- _Assigned task_
Up to and including the final line, please copy every line exactly, starting from the one that contains "(hi : i ∈ m.members l)" in the material below.

◆ ◆ ◆ ◆

theorem Placed.take {m : SlotManager} (h : Placed NoHand m) (c : Cam) (f : FrameFields) : Placed NoHand (m.take c f).1 := by
  unfold SlotManager.take
  have hd := h.discard c
  dsimp only
  split
  · exact hd
  · rename_i r e
    have ef := discard_filling m c r e
    split
    · rename_i i rest hb
      have := (hd.takeBlank e hb).fill i f (ring_setRing _ _ _) ef (Or.inr rfl)
      rw [setRing_setRing] at this
      exact this.noneLeft
    · split
      · rename_i i hf
        have hi : i ∈ r.ready := List.dropLast_subset _ (List.mem_of_find?_eq_some hf)
        have := (hd.takeReady e hi).fill i f (ring_setRing _ _ _) ef (Or.inr rfl)
        rw [setRing_setRing] at this
        exact this.noneLeft
      · exact hd

/-- A claimed slot of a READY list leaves it for its clip. -/
theorem Placed.moveOut {m : SlotManager} (h : Placed NoHand m) (c : Cam) (i : SlotNo) (hi : i ∈ m.members (.ready c)) :
    Placed NoHand (m.moveOut c i) := by
  unfold SlotManager.moveOut
  split
  · rename_i c' f k e
    dsimp only
    split
    · rename_i er
      unfold setPlace at er
      rw [ring_setSlot] at er
      simp only [members] at hi
      rw [er] at hi
      cases hi
    · rename_i r er
      unfold setPlace at er
      rw [ring_setSlot] at er
      rw [members_ready er] at hi
      exact ((h.takeReady er hi).park i ⟨.clip c' f k, (m.slot i).holders⟩ (Or.inr rfl) rfl trivial).noneLeft
  · exact h

theorem Placed.replace {m : SlotManager} (h : Placed NoHand m) (c : Cam) (hr : m.ring c ≠ none) :
    Placed NoHand (m.replace c) := by
  unfold SlotManager.replace
  split
  · rename_i i rest e
    have hn : (i :: rest).Nodup := by rw [← e]; exact h.distinct .free
    rw [List.nodup_cons] at hn
    have : Placed (fun j => NoHand j ∨ j = i) { m with freePool := rest } := by
      refine h.takeOne i .free ?_ (fun _ => rfl) ?_ ?_ hn.2 h.deficit
      · show i ∈ m.freePool; rw [e]; exact List.mem_cons_self
      · intro l hl; cases l <;> first | exact absurd rfl hl | rfl
      · intro j
        show j ∈ rest ↔ j ∈ m.freePool ∧ _
        rw [e]
        constructor
        · intro x; exact ⟨List.mem_cons_of_mem _ x, fun ej => hn.1 (ej ▸ x)⟩
        · intro x; exact (List.mem_cons.mp x.1).resolve_left x.2
    exact (this.joinBlank c i (Or.inr rfl) hr).noneLeft
  · exact
      { h with
        placed := fun j hj l => by have := h.placed j hj l; cases l <;> exact this
        out := fun _ hj => hj.elim
        distinct := fun l => by have := h.distinct l; cases l <;> exact this
        deficit := fun d hd => by
          rcases List.mem_append.mp hd with x | x
          · exact h.deficit d x
          · rw [List.mem_singleton] at x; subst x; exact hr }

theorem moveOut_ring (m : SlotManager) (c : Cam) (i : SlotNo) (h : m.ring c ≠ none) : (m.moveOut c i).ring c ≠ none := by
  unfold SlotManager.moveOut
  split
  · dsimp only
    split
    · rename_i e; unfold setPlace at e; exact absurd e h
    · rw [ring_setRing]; exact Option.some_ne_none _
  · exact h

theorem Placed.moveIntoClip {m : SlotManager} (h : Placed NoHand m) (c : Cam) (i : SlotNo) (hi : i ∈ m.members (.ready c)) :
    Placed NoHand (m.moveIntoClip c i) := by
  have hr : m.ring c ≠ none := by
    intro e
    simp only [members] at hi
    rw [e] at hi
    cases hi
  exact (h.moveOut c i hi).replace c (moveOut_ring m c i hr)

/-! ## The slot manager's requests keep the accounts -/

theorem accounted_iff (m : SlotManager) :
    SlotsAccounted m ↔ Placed NoHand m ∧ ClaimsNewest m ∧ m.holdCount = m.heldCount :=
  ⟨fun h => ⟨⟨fun i _ => h.placed i, fun _ x => x.elim, h.distinct, fun i _ => h.pins i, h.deficit⟩, h.claimed, h.held⟩,
   fun ⟨h, c, e⟩ => ⟨fun i => h.placed i id, h.distinct, fun i => h.pins i id, c, h.deficit, e⟩⟩

/-- The place of a slot that stands in a list. -/
theorem Placed.place {p : SlotNo → Prop} {m : SlotManager} (h : Placed p m) {i : SlotNo} {l : SlotList}
    (hi : i ∈ m.members l) : (m.slot i).place.list = some l :=
  (h.placed i (fun x => h.out i x l hi) l).mpr hi

theorem held_of_list {p : Place} {l : SlotList} (h : p.list = some l) (hl : ∀ c, l ≠ .ready c) : p.held = false := by
  cases p <;> first | rfl | (cases h; exact absurd rfl (hl _)) | cases h

theorem holdCount_joinBlank (m : SlotManager) (c : Cam) (i : SlotNo) : (m.joinBlank c i).holdCount = m.holdCount := by
  unfold joinBlank
  dsimp only
  split <;> rfl

theorem holdCount_giveBack (m : SlotManager) (i : SlotNo) : (m.giveBack i).holdCount = m.holdCount := by
  unfold giveBack
  split
  · exact holdCount_joinBlank _ _ _
  · rfl

theorem holdCount_leave (m : SlotManager) (i : SlotNo) : (m.leave i).holdCount = m.holdCount := by
  unfold leave
  split
  · exact holdCount_giveBack m i
  · unfold retire
    split <;> rfl

theorem accounted_discard {m : SlotManager} (h : SlotsAccounted m) (c : Cam) : SlotsAccounted (m.discard c) := by
  rw [accounted_iff] at h ⊢
  obtain ⟨hp, hc, hh⟩ := h
  refine ⟨hp.discard c, ?_⟩
  unfold discard
  split
  · exact ⟨hc, hh⟩
  · rename_i r e
    split
    · exact ⟨hc, hh⟩
    · rename_i i ef
      refine ⟨(hc.setRing c _ ?_).joinBlank c i, ?_⟩
      · unfold newest; rw [e]; rfl
      · have := heldCount_joinBlank (m.setRing c (some { r with filling := none })) c i
        have hl : (m.slot i).place.held = false :=
          held_of_list (hp.place (l := .filling c) (by rw [members_filling e, ef]; simp)) (by simp)
        rw [holdCount_joinBlank]
        rw [slot_setRing, hl] at this
        simp only [Bool.toNat_false, Nat.add_zero, heldCount_setRing] at this
        rw [this]
        exact hh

◆ ◆ ◆ ◆

- _Result of this exercise_
    (hi : i ∈ m.members l) : (m.slot i).place.list = some l :=
  (h.placed i (fun x => h.out i x l hi) l).mpr hi

theorem held_of_list {p : Place} {l : SlotList} (h : p.list = some l) (hl : ∀ c, l ≠ .ready c) : p.held = false := by
  cases p <;> first | rfl | (cases h; exact absurd rfl (hl _)) | cases h

theorem holdCount_joinBlank (m : SlotManager) (c : Cam) (i : SlotNo) : (m.joinBlank c i).holdCount = m.holdCount := by
  unfold joinBlank
  dsimp only
  split <;> rfl

theorem holdCount_giveBack (m : SlotManager) (i : SlotNo) : (m.giveBack i).holdCount = m.holdCount := by
  unfold giveBack
  split
  · exact holdCount_joinBlank _ _ _
  · rfl

theorem holdCount_leave (m : SlotManager) (i : SlotNo) : (m.leave i).holdCount = m.holdCount := by
  unfold leave
  split
  · exact holdCount_giveBack m i
  · unfold retire
    split <;> rfl

theorem accounted_discard {m : SlotManager} (h : SlotsAccounted m) (c : Cam) : SlotsAccounted (m.discard c) := by
  rw [accounted_iff] at h ⊢
  obtain ⟨hp, hc, hh⟩ := h
  refine ⟨hp.discard c, ?_⟩
  unfold discard
  split
  · exact ⟨hc, hh⟩
  · rename_i r e
    split
    · exact ⟨hc, hh⟩
    · rename_i i ef
      refine ⟨(hc.setRing c _ ?_).joinBlank c i, ?_⟩
      · unfold newest; rw [e]; rfl
      · have := heldCount_joinBlank (m.setRing c (some { r with filling := none })) c i
        have hl : (m.slot i).place.held = false :=
          held_of_list (hp.place (l := .filling c) (by rw [members_filling e, ef]; simp)) (by simp)
        rw [holdCount_joinBlank]
        rw [slot_setRing, hl] at this
        simp only [Bool.toNat_false, Nat.add_zero, heldCount_setRing] at this
        rw [this]
        exact hh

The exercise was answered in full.